If not, we might end up mapping a no longer valid page.
Yeah, after tcmu_try_get_data_page() returns, find_free_blocks() 
definitely
may come in and do unmap_mapping_range() and tcmu_blocks_release(),
but I think it won't cause problems:
1) Since page fault procedure and unmap_mapping_range are designed to
be able to run concurrently, they sync at pte_offset_map_lock(). See
=> do_user_addr_fault
==> handle_mm_fault
===> __handle_mm_fault
====> do_fault
=====> do_shared_fault
=======> finish_fault
========> pte_offset_map_lock
========> do_set_pte
========> pte_unmap_unlock

and in find_free_blocks():
=> unmap_mapping_range
== > unmap_mapping_range_tree
===> zap_page_range_single
====> unmap_page_range
=====> zap_p4d_range
======> zap_pud_range
========> zap_pmd_range
==========> zap_pte_range
===========> pte_offset_map_lock
===========> pte_clear_not_present_full
===========> pte_unmap_unlock(start_pte, ptl);

So what I want to express is that because of the concurrency of page 
fault
procedure and unmap_mapping_range(), one will either see a valid map, or
not. And if not, because this page exceeds dbi_max, a later page fault 
will
happen, and will get sigbus, but it's reasonable.
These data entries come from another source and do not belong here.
@[simp] theorem State.setRef_pending (i : Fin 12) (f : Reference → Reference) (s : State) : (s.setRef i f).pending = s.pending := rfl
@[simp] theorem State.setRef_clock (i : Fin 12) (f : Reference → Reference) (s : State) : (s.setRef i f).clock = s.clock := rfl
@[simp] theorem State.setRef_host (i : Fin 12) (f : Reference → Reference) (s : State) : (s.setRef i f).host = s.host := rfl
@[simp] theorem State.setRef_ev (i : Fin 12) (f : Reference → Reference) (s : State) : (s.setRef i f).ev = s.ev := rfl
@[simp] theorem State.setRef_rtc (i : Fin 12) (f : Reference → Reference) (s : State) : (s.setRef i f).rtc = s.rtc := rfl
@[simp] theorem State.setRef_flash (i : Fin 12) (f : Reference → Reference) (s : State) : (s.setRef i f).flash = s.flash := rfl
@[simp] theorem State.setRef_fabric (i : Fin 12) (f : Reference → Reference) (s : State) : (s.setRef i f).fabric = s.fabric := rfl
@[simp] theorem State.setRef_ports (i : Fin 12) (f : Reference → Reference) (s : State) : (s.setRef i f).ports = s.ports := rfl
@[simp] theorem State.setRef_map (i : Fin 12) (f : Reference → Reference) (s : State) : (s.setRef i f).map = s.map := rfl
@[simp] theorem State.setRef_prot (i : Fin 12) (f : Reference → Reference) (s : State) : (s.setRef i f).prot = s.prot := rfl
@[simp] theorem State.setRef_dpll (i : Fin 12) (f : Reference → Reference) (s : State) : (s.setRef i f).dpll = { s.dpll with refs := s.dpll.refs.set i (f s.dpll.refs[i]) } := rfl
@[simp] theorem State.setRef_casc (i : Fin 12) (f : Reference → Reference) (s : State) : (s.setRef i f).casc = s.casc := rfl
@[simp] theorem State.setRef_mgmt (i : Fin 12) (f : Reference → Reference) (s : State) : (s.setRef i f).mgmt = s.mgmt := rfl
@[simp] theorem State.setRef_sec (i : Fin 12) (f : Reference → Reference) (s : State) : (s.setRef i f).sec = s.sec := rfl
@[simp] theorem State.setRef_ember (i : Fin 12) (f : Reference → Reference) (s : State) : (s.setRef i f).ember = s.ember := rfl
@[simp] theorem State.setRef_cap (i : Fin 12) (f : Reference → Reference) (s : State) : (s.setRef i f).cap = s.cap := rfl
@[simp] theorem State.setRef_pwr (i : Fin 12) (f : Reference → Reference) (s : State) : (s.setRef i f).pwr = s.pwr := rfl
@[simp] theorem State.setRef_rst (i : Fin 12) (f : Reference → Reference) (s : State) : (s.setRef i f).rst = s.rst := rfl
@[simp] theorem State.setRef_bist (i : Fin 12) (f : Reference → Reference) (s : State) : (s.setRef i f).bist = s.bist := rfl
@[simp] theorem State.setRef_perf (i : Fin 12) (f : Reference → Reference) (s : State) : (s.setRef i f).perf = s.perf := rfl
@[simp] theorem State.setRef_gpio (i : Fin 12) (f : Reference → Reference) (s : State) : (s.setRef i f).gpio = s.gpio := rfl
@[simp] theorem State.setRef_deferred (i : Fin 12) (f : Reference → Reference) (s : State) : (s.setRef i f).deferred = s.deferred := rfl
@[simp] theorem State.setRef_fresh (i : Fin 12) (f : Reference → Reference) (s : State) : (s.setRef i f).fresh = s.fresh := rfl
As for your question, tcmu_try_get_data_page() finds a page successfully,
this page will get a refcount properly, if later unmap_mapping_range() 
and
tcmu_blocks_release() come in, just after tcmu_try_get_data_page() 
returns and
before tcmu_vma_fault() returns, then actually tcmu_blocks_release() 
won't
free this page because there is one refcount. So yes, we'll map a no 
longer
valid page, but this page also won't be re-used, unless the map is 
unmapped
later(process exits or killed), then put_page() will be called and 
page will finally
be given back to mm subsystem.
After thinking more about this problem, if we now have a valid map which 
points
to a truncated page, and this offset of this page in data_bitmap is 
freed. If later
another command runs in, it reuse the previous freed slot in 
data_bitmap. Though
we'll allocate new page for this slot in data_area, but seems no page 
fault will
happen again, because we have a valid map.. so real request's data will 
lose.

As you say, indeed this would be a long standing problem, we'll need to have
a deeper look at codes.

Regards,
Xiaoguang Wang



Of course, this would be a long standing problem not caused by your
change. But if there would be a problem, we should try to fix it
when touching this code, I think.
Unfortunately I didn't manage yet to check which locks are involved
during page fault handling and unmap_mapping_range.
At least for my knowledge, page fault will hold mmap_read_lock() and
pte lock, unmap_mapping_range() will hold mapping->i_mmap_rwsem
and pte lock.

Regards,
Xiaoguang Wang

Bodo

On 16.03.22 11:43, Xiaoguang Wang wrote:
hello,

Gentle ping.

Regards,
Xiaoguang Wang

Currently tcmu_vma_fault() uses udev->cmdr_lock to avoid concurrent
find_free_blocks(), which unmaps idle pages and truncates them. This
work is really like many filesystem's truncate operations, but they
use address_space->invalidate_lock to protect race.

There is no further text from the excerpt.